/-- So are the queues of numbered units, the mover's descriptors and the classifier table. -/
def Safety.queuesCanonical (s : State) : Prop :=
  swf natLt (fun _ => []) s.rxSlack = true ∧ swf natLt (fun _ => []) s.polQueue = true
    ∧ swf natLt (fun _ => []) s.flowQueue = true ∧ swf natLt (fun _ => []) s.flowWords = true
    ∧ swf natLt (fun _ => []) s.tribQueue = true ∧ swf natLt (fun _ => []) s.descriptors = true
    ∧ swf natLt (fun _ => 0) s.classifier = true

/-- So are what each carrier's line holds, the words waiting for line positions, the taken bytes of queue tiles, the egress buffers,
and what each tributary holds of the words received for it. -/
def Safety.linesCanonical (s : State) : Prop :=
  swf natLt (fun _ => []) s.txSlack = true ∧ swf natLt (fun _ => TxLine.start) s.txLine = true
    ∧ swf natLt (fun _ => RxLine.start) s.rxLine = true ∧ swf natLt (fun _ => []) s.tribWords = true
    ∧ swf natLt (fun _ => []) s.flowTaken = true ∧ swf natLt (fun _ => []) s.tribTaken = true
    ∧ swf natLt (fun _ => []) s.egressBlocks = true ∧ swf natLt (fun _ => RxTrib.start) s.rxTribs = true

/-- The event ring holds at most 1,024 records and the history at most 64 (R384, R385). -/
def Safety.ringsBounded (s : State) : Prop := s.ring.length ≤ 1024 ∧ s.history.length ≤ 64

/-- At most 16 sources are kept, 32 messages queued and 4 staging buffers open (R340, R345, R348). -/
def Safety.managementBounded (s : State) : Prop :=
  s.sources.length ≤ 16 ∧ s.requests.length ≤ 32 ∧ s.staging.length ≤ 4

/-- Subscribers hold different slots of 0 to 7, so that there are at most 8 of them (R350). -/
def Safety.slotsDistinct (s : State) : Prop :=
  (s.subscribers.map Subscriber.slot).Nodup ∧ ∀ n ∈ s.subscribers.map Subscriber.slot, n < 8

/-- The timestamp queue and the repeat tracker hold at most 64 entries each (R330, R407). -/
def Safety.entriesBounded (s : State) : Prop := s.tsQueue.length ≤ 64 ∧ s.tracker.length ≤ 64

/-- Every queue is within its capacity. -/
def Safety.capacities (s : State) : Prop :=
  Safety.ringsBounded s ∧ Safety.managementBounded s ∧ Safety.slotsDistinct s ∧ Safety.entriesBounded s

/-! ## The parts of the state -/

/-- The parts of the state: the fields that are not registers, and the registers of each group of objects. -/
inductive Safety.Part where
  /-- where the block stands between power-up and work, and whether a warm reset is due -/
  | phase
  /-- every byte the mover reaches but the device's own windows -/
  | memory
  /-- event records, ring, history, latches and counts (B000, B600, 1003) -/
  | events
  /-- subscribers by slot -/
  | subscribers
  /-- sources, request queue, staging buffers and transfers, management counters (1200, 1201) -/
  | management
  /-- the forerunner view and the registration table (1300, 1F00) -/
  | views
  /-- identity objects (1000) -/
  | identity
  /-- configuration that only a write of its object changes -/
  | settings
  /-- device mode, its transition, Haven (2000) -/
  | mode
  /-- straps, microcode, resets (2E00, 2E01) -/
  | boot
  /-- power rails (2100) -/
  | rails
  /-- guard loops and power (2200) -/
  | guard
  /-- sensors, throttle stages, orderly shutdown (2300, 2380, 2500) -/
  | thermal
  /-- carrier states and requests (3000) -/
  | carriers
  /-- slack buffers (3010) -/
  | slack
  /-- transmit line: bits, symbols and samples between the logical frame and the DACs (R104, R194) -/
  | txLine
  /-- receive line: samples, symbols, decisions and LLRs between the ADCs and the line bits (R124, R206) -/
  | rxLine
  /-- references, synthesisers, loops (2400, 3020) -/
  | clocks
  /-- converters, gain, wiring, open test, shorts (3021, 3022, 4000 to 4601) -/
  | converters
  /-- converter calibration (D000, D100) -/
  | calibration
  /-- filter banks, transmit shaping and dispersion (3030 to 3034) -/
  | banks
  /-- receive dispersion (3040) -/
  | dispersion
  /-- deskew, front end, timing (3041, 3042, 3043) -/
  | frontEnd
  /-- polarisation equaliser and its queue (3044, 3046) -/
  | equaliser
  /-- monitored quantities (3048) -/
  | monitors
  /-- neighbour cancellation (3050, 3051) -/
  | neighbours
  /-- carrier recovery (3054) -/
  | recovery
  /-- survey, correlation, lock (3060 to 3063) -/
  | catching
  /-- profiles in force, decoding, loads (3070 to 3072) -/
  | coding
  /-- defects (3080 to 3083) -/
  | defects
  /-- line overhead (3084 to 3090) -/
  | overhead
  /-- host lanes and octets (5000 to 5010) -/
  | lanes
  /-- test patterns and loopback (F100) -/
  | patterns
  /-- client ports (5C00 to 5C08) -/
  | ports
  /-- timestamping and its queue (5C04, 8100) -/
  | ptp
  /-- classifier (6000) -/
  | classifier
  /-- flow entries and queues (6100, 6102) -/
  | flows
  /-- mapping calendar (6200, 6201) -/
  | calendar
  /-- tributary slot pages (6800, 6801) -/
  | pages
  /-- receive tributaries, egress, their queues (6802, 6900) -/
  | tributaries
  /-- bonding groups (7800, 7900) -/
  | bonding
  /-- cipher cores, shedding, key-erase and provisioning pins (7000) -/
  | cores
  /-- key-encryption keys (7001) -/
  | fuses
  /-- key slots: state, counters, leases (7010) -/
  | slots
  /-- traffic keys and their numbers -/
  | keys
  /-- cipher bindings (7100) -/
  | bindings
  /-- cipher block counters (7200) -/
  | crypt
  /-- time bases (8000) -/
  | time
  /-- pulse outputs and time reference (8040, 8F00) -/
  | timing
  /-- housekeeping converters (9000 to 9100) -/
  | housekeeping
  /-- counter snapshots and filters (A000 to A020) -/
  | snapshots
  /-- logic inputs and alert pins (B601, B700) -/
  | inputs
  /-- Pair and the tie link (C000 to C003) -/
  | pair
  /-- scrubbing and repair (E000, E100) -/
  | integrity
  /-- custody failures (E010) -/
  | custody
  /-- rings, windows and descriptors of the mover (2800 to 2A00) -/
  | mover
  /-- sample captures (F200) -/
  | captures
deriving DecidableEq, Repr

* * *

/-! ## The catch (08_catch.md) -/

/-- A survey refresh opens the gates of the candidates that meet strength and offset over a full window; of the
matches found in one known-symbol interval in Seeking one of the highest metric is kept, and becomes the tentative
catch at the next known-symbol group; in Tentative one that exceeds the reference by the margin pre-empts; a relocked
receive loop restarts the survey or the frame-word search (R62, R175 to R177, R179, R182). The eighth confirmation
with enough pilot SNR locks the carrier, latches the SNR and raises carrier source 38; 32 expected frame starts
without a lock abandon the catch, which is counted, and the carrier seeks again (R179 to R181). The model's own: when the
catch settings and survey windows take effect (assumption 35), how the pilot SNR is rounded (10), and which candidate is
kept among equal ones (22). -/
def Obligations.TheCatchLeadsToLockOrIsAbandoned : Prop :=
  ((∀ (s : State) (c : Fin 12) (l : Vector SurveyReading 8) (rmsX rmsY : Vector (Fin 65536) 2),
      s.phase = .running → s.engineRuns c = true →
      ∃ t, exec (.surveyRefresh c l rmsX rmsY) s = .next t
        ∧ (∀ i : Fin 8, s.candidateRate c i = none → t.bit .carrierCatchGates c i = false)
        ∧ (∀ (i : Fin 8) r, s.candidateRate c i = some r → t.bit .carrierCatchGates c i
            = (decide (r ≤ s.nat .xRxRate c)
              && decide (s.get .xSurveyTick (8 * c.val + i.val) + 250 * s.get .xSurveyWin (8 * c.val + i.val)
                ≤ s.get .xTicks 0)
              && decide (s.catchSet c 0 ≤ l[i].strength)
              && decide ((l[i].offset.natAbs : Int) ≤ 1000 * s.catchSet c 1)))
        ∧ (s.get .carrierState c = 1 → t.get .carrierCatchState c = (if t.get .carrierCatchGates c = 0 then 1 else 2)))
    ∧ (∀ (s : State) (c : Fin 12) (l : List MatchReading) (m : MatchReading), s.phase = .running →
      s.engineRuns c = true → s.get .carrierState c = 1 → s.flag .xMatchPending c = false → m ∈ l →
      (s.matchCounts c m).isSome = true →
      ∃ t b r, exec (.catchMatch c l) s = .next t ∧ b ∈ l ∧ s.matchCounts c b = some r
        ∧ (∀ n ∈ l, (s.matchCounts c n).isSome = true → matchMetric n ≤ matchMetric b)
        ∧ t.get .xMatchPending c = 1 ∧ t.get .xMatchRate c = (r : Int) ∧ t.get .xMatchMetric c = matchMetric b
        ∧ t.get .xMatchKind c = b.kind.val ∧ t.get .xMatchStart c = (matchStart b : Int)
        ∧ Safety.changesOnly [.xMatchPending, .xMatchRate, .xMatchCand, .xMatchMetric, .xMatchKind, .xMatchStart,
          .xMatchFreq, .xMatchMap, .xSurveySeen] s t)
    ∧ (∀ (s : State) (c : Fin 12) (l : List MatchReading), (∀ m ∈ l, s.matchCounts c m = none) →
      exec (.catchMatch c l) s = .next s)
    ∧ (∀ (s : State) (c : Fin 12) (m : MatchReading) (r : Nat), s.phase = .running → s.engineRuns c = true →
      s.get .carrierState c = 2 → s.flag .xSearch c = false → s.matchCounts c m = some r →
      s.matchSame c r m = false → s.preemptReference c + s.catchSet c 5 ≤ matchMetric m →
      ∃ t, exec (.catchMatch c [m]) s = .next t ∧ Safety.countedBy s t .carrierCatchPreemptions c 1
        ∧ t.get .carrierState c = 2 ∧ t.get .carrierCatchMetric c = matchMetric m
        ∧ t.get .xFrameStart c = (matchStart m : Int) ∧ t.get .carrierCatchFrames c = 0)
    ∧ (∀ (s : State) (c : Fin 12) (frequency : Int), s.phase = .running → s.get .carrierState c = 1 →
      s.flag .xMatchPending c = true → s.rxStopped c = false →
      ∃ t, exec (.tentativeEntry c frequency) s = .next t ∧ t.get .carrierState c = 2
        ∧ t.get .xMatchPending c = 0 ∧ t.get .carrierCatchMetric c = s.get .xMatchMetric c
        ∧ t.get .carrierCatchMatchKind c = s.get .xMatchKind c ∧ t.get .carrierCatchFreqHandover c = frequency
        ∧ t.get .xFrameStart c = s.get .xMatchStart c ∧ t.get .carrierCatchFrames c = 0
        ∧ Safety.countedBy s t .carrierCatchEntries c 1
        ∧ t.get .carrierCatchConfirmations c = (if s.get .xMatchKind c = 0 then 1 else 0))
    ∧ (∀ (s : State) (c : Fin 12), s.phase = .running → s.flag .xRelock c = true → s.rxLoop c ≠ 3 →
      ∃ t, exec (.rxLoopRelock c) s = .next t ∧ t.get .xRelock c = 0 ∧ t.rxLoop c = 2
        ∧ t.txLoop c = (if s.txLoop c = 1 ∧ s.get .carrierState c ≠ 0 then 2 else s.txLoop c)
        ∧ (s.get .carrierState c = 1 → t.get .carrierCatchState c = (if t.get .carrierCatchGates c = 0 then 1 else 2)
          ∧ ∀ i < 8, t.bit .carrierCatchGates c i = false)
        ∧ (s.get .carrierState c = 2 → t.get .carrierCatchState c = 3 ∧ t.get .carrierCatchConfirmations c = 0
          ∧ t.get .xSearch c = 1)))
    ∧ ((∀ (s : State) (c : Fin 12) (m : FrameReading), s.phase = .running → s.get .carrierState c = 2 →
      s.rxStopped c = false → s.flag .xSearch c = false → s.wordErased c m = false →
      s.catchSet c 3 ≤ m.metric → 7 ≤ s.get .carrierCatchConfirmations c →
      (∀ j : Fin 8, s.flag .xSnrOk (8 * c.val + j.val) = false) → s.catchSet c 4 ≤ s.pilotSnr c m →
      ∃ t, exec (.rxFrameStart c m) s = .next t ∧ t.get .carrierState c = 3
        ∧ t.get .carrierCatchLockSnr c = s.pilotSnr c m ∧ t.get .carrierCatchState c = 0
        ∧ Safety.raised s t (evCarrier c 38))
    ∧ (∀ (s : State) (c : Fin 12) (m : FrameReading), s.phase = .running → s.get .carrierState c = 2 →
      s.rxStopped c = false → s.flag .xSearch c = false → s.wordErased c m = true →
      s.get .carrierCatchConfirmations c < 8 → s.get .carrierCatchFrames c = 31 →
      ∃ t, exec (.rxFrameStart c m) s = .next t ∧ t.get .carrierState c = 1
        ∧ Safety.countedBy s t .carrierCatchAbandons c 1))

Work request: Each line in the material above that mentions the word "cores" must be copied.

Task response:
  /-- cipher cores, shedding, key-erase and provisioning pins (7000) -/
  | cores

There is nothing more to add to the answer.